As of Monday, Howard says she has produced 100 masks. Making them is a team effort.

“I sew assembly-line fashion making these masks,” Howard said. “My husband pitches in and cuts things apart, clips on ties ready to sew, ties knots in the strings and clips threads. He does it to help me and those receiving the masks.”

For Dunaway, she is not only making homemade masks. She is also teaching several area school children a life skill.

According to Dunaway, now that schools are closed, she is keeping her grandchildren and several other children whose parents still need to go into work each day.

“With the kids out of school, this has been their homeschooling lessons,” Dunaway said. “They are learning home economics and art and they are learning how good it feels to help others also.”

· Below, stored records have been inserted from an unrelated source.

-- ==== Sys2Proof/Laws/Ops.lean ====
section
/-! SUPPORT. One specification lemma per shared operation: what it can do, said once. Later proofs cite
these and do not unfold the operations. -/

namespace Sys2Proof.Machine

/-! ## Results in registers -/

theorem finishReg_next_iff (s t : State) (x : Reg) (b : Byte) :
    finishReg s x b = .next t ↔ t = (s.setV x b).advance := by simp [finishReg, eq_comm]

theorem finishRegFlag_next_iff (s t : State) (x : Reg) (b : Byte) (f : Bool) :
    finishRegFlag s x b f = .next t ↔ t = ((s.setV x b).setV VF (flagByte f)).advance := by
  simp [finishRegFlag, eq_comm]

theorem flagByte_zero_or_one (b : Bool) : flagByte b = 0 ∨ flagByte b = 1 := by cases b <;> simp [flagByte]

@[simp] theorem flagByte_toNat (b : Bool) : (flagByte b).toNat = if b = true then 1 else 0 := by
  cases b <;> simp [flagByte]

/-! ## The call stack -/

/-- A push succeeds exactly when a slot is free; it fills slot sp and counts it. -/
theorem State.push_some_iff (s t : State) (v : Word) :
    s.push v = some t ↔ ∃ h : s.sp.val < 16,
      t = { s with S := s.S.set s.sp.val v, sp := ⟨s.sp.val + 1, Nat.succ_lt_succ h⟩ } := by
  unfold State.push
  split
  · next h => simp [h, eq_comm]
  · next h => simp [h]

theorem State.push_none_iff (s : State) (v : Word) : s.push v = none ↔ s.sp.val = 16 := by
  have := s.sp.isLt
  unfold State.push
  split <;> simp <;> omega

/-- A pop succeeds exactly when an entry is in use; it gives the newest one and leaves its slot. -/
theorem State.pop_some_iff (s : State) (r : Word × State) :
    s.pop = some r ↔ ∃ h : 0 < s.sp.val, r.1 = s.S[s.sp.val - 1]'(by omega) ∧
      r.2 = { s with sp := ⟨s.sp.val - 1, by omega⟩ } := by
  unfold State.pop
  split
  · next h => simp [h, Prod.ext_iff, eq_comm]
  · next h => simp [h]

theorem State.pop_none_iff (s : State) : s.pop = none ↔ s.sp.val = 0 := by
  unfold State.pop
  split <;> simp <;> omega

/-! ## Checked data accesses -/

/-- A checked access goes on exactly when every byte from I lies in memory. -/
theorem withData_next_iff (s t : State) (i : Instr) (n : Nat) (u : State) :
    withData s i n (.next u) = .next t ↔ (n = 0 ∨ s.I.toNat + n ≤ 0x1000) ∧ u = t := by
  unfold withData
  rcases h : firstOutside s.I.toNat n with _ | b
  · simp [(firstOutside_none_iff _ _).1 h]
  · have := (firstOutside_some_iff _ _ _).1 h
    simp [raiseData]
    omega

theorem withData_ok (s : State) (i : Instr) (n : Nat) (go : Result)
    (h : n = 0 ∨ s.I.toNat + n ≤ 0x1000) : withData s i n go = go := by
  simp [withData, (firstOutside_none_iff _ _).2 h]

/-- A checked access outside memory faults with the lowest address above 0xFFF. -/
theorem withData_outside (s : State) (i : Instr) (n : Nat) (go : Result)
    (h : n ≠ 0 ∧ 0x1000 < s.I.toNat + n) : withData s i n go =
      .fault (.memoryData s.pc (encode i) (if s.I.toNat < 0x1000 then 0x1000 else s.I.toNat)) := by
  simp only [withData, (firstOutside_some_iff _ _ _).2 ⟨h, rfl⟩, raiseData]

/-! ## Fetch and cycle -/

theorem State.fetch_ok_iff (s : State) (op : Word) : s.fetch = .ok op ↔
    s.pc.toNat < 0xFFF ∧ op = bytesToWord (s.M.read s.pc.toNat) (s.M.read (s.pc.toNat + 1)) := by
  unfold State.fetch Memory.readWord
  rcases h : firstOutside s.pc.toNat 2 with _ | b
  · have := (firstOutside_none_iff _ _).1 h
    simp [eq_comm]; omega
  · have := (firstOutside_some_iff _ _ _).1 h
    simp; omega

theorem State.fetch_error_iff (s : State) (a : Nat) : s.fetch = .error a ↔
    0xFFF ≤ s.pc.toNat ∧ a = if s.pc.toNat < 0x1000 then 0x1000 else s.pc.toNat := by
  unfold State.fetch Memory.readWord
  rcases h : firstOutside s.pc.toNat 2 with _ | b
  · have := (firstOutside_none_iff _ _).1 h
    simp; omega
  · have := (firstOutside_some_iff _ _ _).1 h
    simp [eq_comm]; omega

/-- A cycle runs the decoded word, or is the fetch fault. -/
theorem cycle_of_fetch {s : State} {op : Word} (h : s.fetch = .ok op) : cycle s = exec (decodeWord op) s := by
  simp [cycle, h]

theorem cycle_of_fetch_error {s : State} {a : Nat} (h : s.fetch = .error a) :
    cycle s = .fault (.memoryFetch s.pc a) := by simp [cycle, h, raiseFetch]

theorem cycle_next {s t : State} (h : cycle s = .next t) :
    ∃ op, s.fetch = .ok op ∧ exec (decodeWord op) s = .next t := by
  rcases hf : s.fetch with a | op
  · simp [cycle_of_fetch_error hf] at h
  · exact ⟨op, rfl, by rw [← cycle_of_fetch hf]; exact h⟩

/-- What one step can be: a Step with the inputs sampled, a Tick, or a Reset. -/
theorem step_next {s t : State} (h : step s = .next t) :
    (s.schedule = [] ∧ cycle { s with rnd := none } = .next t) ∨
    (∃ keys r rest, s.schedule = .step keys r :: rest ∧
      cycle (({ s with schedule := rest } : State).sample keys r) = .next t) ∨
    (∃ rest, s.schedule = .tick :: rest ∧ t = tick { s with schedule := rest }) ∨
    (∃ p rest, s.schedule = .reset p :: rest ∧ p.length ≤ 3584 ∧
      t = ({ s with schedule := rest } : State).boot p) := by
  unfold step at h
  split at h
  · next hs => exact .inl ⟨hs, h⟩
  · next e rest hs =>
    cases e with
    | step keys r => exact .inr (.inl ⟨keys, r, rest, hs, h⟩)
    | tick => exact .inr (.inr (.inl ⟨rest, hs, by simpa [hostMove, eq_comm] using h⟩))
    | reset p =>
      by_cases hp : p.length ≤ 3584
      · exact .inr (.inr (.inr ⟨p, rest, hs, hp, by simpa [hostMove, reboot, Config.progMax, hp, eq_comm] using h⟩))
      · simp [hostMove, reboot, Config.progMax, hp] at h

/-! ## Keys -/

/-- The lowest pressed key. -/
theorem State.lowestKey_some {s : State} {k : Reg} (hk : s.K[k] = true)
    (hj : ∀ j : Reg, j < k → s.K[j] = false) : s.lowestKey = some k := by
  unfold State.lowestKey
  rw [List.find?_eq_some_iff_getElem]
  refine ⟨hk, k.val, by simp, by simp, fun j hjk => ?_⟩
  simpa [State.keyDown] using hj ⟨j, by omega⟩ hjk

theorem State.lowestKey_none_iff (s : State) : s.lowestKey = none ↔ ∀ k : Reg, s.K[k] = false := by
  simp [State.lowestKey, State.keyDown, List.find?_eq_none]

theorem Keys.none_iff (keys : Keys) : keys = Keys.none ↔ ∀ k : Reg, keys[k] = false := by
  constructor
  · rintro rfl k; simp [Keys.none]
  · intro h
    apply Vector.ext
    intro i hi
    simpa [Keys.none] using h ⟨i, hi⟩

@[simp] theorem keyByte_toNat (k : Reg) : (keyByte k).toNat = k.val := by
  simp [keyByte]; omega

theorem keyNumber_val (a : Byte) : (keyNumber a).val = a.toNat % 16 := by simp [keyNumber]

/-! ## Pixels -/

/-- Toggling a pixel changes that pixel and no other. -/
theorem pixel_togglePixel (fb : Framebuffer) (p q : Pixel) :
    pixel (togglePixel fb p) q = if q = p then !pixel fb q else pixel fb q := by
  unfold pixel togglePixel
  rw [Vector.getElem_set]
  split
  · next h =>
    have hq : q.val % 64 < 64 := Nat.mod_lt _ (by decide)
    rw [BitVec.getLsbD_xor]
    by_cases hqp : q = p
    · subst hqp; simp [hq]
    · have hne : q.val % 64 ≠ p.val % 64 := fun he => hqp (Fin.ext (by omega))
      have hbit : (1#64 <<< (p.val % 64)).getLsbD (q.val % 64) = false := by
        rw [BitVec.getLsbD_shiftLeft, BitVec.getLsbD_one]
        simp only [Bool.and_eq_false_imp, Bool.and_eq_true, decide_eq_true_eq, decide_eq_false_iff_not]
        simp
        omega
      simp only [if_neg hqp, h, hbit, Bool.xor_false]
  · next h =>
    rw [if_neg]
    rintro rfl
    exact h rfl

/-- Two framebuffers with the same pixels are equal. -/
theorem framebuffer_ext {fb fb' : Framebuffer} (h : ∀ p : Pixel, pixel fb p = pixel fb' p) : fb = fb' := by
  apply Vector.ext
  intro r hr
  apply BitVec.eq_of_getLsbD_eq
  intro c hc
  have := h ⟨c + r * 64, by omega⟩
  simpa [pixel, show (c + r * 64) / 64 = r by omega, show (c + r * 64) % 64 = c by omega] using this

/-- With no pixel listed twice, a draw inverts exactly the listed pixels. -/
theorem drawPixels_pixel {ps : List Pixel} (hps : ps.Nodup) (fb : Framebuffer) (hit : Bool) (q : Pixel) :
    pixel (drawPixels ps fb hit).1 q = if q ∈ ps then !pixel fb q else pixel fb q := by
  induction ps generalizing fb hit with
  | nil => simp [drawPixels]
  | cons p ps ih =>
    rw [List.nodup_cons] at hps
    simp only [drawPixels]
    rw [ih hps.2, pixel_togglePixel]
    by_cases hqp : q = p
    · subst hqp; simp [hps.1]
    · simp [hqp]

/-- With no pixel listed twice, a draw hits exactly when a listed pixel was set before it. -/
theorem drawPixels_hit {ps : List Pixel} (hps : ps.Nodup) (fb : Framebuffer) (hit : Bool) :
    (drawPixels ps fb hit).2 = (hit || ps.any fun p => pixel fb p) := by
  induction ps generalizing fb hit with
  | nil => simp [drawPixels]
  | cons p ps ih =>
    rw [List.nodup_cons] at hps
    simp only [drawPixels]
    rw [ih hps.2, List.any_cons, ← Bool.or_assoc]
    congr 1
    rw [Bool.eq_iff_iff, List.any_eq_true, List.any_eq_true]
    refine exists_congr fun q => and_congr_right fun hq => ?_
    rw [pixel_togglePixel, if_neg]
    rintro rfl
    exact hps.1 hq

end Sys2Proof.Machine
end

Dunaway says she began making masks after talking with her daughter Wendy Tucker who works in the emergency department at Centra Southside Community Hospital.

“My daughter said the emergency department needed covers for their regular masks because they were hard to get, so they were reusing ones they had.”

According to Dunaway, her daughter got a design approved, and “it just went from there.”

“I tell everyone who asks how much they owe for one of these masks that they owe nothing,” Dunaway said. “We will continue to sew as long as there is a need and all we ask in return is for everyone to pay it forward.”

To date, Dunaway, and the children she watches, have made close to 300 masks, with some of them being shipped to nurses in New York.